Cuando lo correcto en cada parte no garantiza el todo

Según Bernardino, la energía puede ser técnicamente sólida y aun así generar una demanda de refrigeración innecesaria. La refrigeración puede operar con eficacia mientras consume una capacidad eléctrica escasa. La redundancia puede mejorar un subsistema mientras suma costo y complejidad en otro lugar del proyecto.

«El problema no suele estar dentro de los sistemas. Está entre ellos», resume el ingeniero, para quien ahí —en las interfaces— es donde la optimización local se convierte en riesgo a nivel de todo el sistema.

Fronteras que esconden consecuencias

Los centros de datos se organizan por disciplinas —eléctrica, mecánica, controles, obra civil, TI y operaciones— porque los proyectos complejos necesitan responsabilidades claras.
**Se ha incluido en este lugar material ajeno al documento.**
/-- `rsfree` (R49): under R25 lane 0 alone loses its membership (R204). -/
def execRsfree (h : Head) (o : S) (s : State) : Host.Outcome State Fault Refusal :=
  setOp (.rsfree h o) h o s
    (fun c l =>
      let k := c.name o l
      if (c.pack.rset k).opened && (c.pack.waitingOn k) &&& (c.pack.rset k).member != 0#64 then some (25, BitVec.ofNat 64 k) else none)
    (fun _ => 0#64)
    fun c => (setNames c o).foldl (fun p k =>
      let r := (p.rset k).without (setLanes s c.pack)
      p.putSet k (if r.member == 0#64 then RSet.free else r)) (c.pack.retire (.rsfree h o) c)

/-- `rsget` (R202). -/
def execRsget (h : Head) (o : S) (s : State) : Host.Outcome State Fault Refusal :=
  setOp (.rsget h o) h o s (fun _ _ => none) (fun _ => 0#64) fun c =>
    let at_ (l : Nat) : RSet := c.pack.rset (c.name o l)
    let p := match o.mod.toNat with
      | 0 => c.pack.writePair o.d.toNat c.exec fun l => (at_ l).member
      | 1 => c.pack.writePair o.d.toNat c.exec fun l => (at_ l).arrived
      | 2 => c.pack.writePair o.d.toNat c.exec fun l => c.pack.waitingOn (c.name o l)
      | _ => c.pack.writeReg o.d.toNat c.exec fun l => BitVec.ofNat 32 (at_ l).opened.toNat
    p.retire (.rsget h o) c

/-- The masks that `rsput` brings for a set: from the lowest lane that names it, without the lanes that have exited (R203); under R25 for lane
0 alone (R204). -/
def rsputMasks (s : State) (c : Ctx) (o : S) (k : Nat) : Mask × Mask :=
  let l := Mask.lowest (namers c o k)
  let m := c.pack.alive &&& setLanes s c.pack
  (c.q o.b l &&& m, c.q o.d l &&& m)

/-- `rsput` (R49, R203).  A register error of any executing lane in b or d counts, also of one that supplies no masks (log 57). -/
def execRsput (h : Head) (o : S) (s : State) : Host.Outcome State Fault Refusal :=
  setOp (.rsput h o) h o s
    (fun c l =>
      let k := c.name o l
      let m := rsputMasks s c o k
      if !(c.pack.rset k).opened && m.2 &&& ~~~m.1 == 0#64 then none else some (24, BitVec.ofNat 64 k))
    (fun _ => 0#64)
    fun c =>
      (setNames c o).foldl (fun p k =>
        let m := rsputMasks s c o k
        (p.putSet k ⟨m.1, m.2, m.1 != 0#64⟩).checkComplete k) (c.pack.retire (.rsput h o) c)

end Sys2Proof.Machine
end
Pero esas mismas fronteras, advierte Bernardino, pueden ocultar efectos en cadena.

Aumentar la densidad de TI, explica, dispara una secuencia de consecuencias: sube la demanda eléctrica, cambia el rechazo de calor, se modifican los requisitos de refrigeración, cambian los supuestos de distribución y puede crecer la potencia total de la instalación. Una decisión tomada por una sola disciplina puede así alterar la economía o el desempeño de varias otras.

«Cada equipo puede tomar una decisión defendible y el proyecto puede terminar convergiendo en la arquitectura general equivocada», señala. La pregunta que propone dejar planteada es quién asume la responsabilidad por las consecuencias que aparecen entre disciplinas de ingeniería.

Energía y refrigeración: un mismo problema

El caso de la energía y la refrigeración ilustra la lógica con particular claridad. Los equipos de TI consumen electricidad y convierten casi toda esa energía en calor; retirar ese calor exige infraestructura y energía adicionales. La secuencia resultante —carga de TI, demanda eléctrica, generación de calor, demanda de refrigeración y nueva demanda eléctrica— muestra que ambos sistemas no pueden optimizarse por separado.

Por eso, sostiene Bernardino, una arquitectura de refrigeración debe evaluarse no solo por su desempeño térmico, sino también por su impacto en la demanda eléctrica, la resiliencia, el rango operativo, la escalabilidad y la potencia total del sitio. Lo mismo aplica en sentido inverso: la arquitectura eléctrica influye en las pérdidas, la carga de los equipos, las estrategias de resiliencia y las condiciones bajo las cuales debe seguir operando la refrigeración. La unidad de ingeniería relevante, concluye, termina siendo la instalación completa.

La redundancia también traslada complejidad

La resiliencia plantea otro desafío de integración. Añadir redundancia a un subsistema puede mejorar su disponibilidad individual mientras incrementa la complejidad en otra parte: más rutas eléctricas requieren más capacidad de refrigeración; más equipos de refrigeración requieren más suministro eléctrico y lógica de control; la generación de respaldo introduce secuencias de conmutación, requisitos de combustible, restricciones de emisiones e implicancias de permisos.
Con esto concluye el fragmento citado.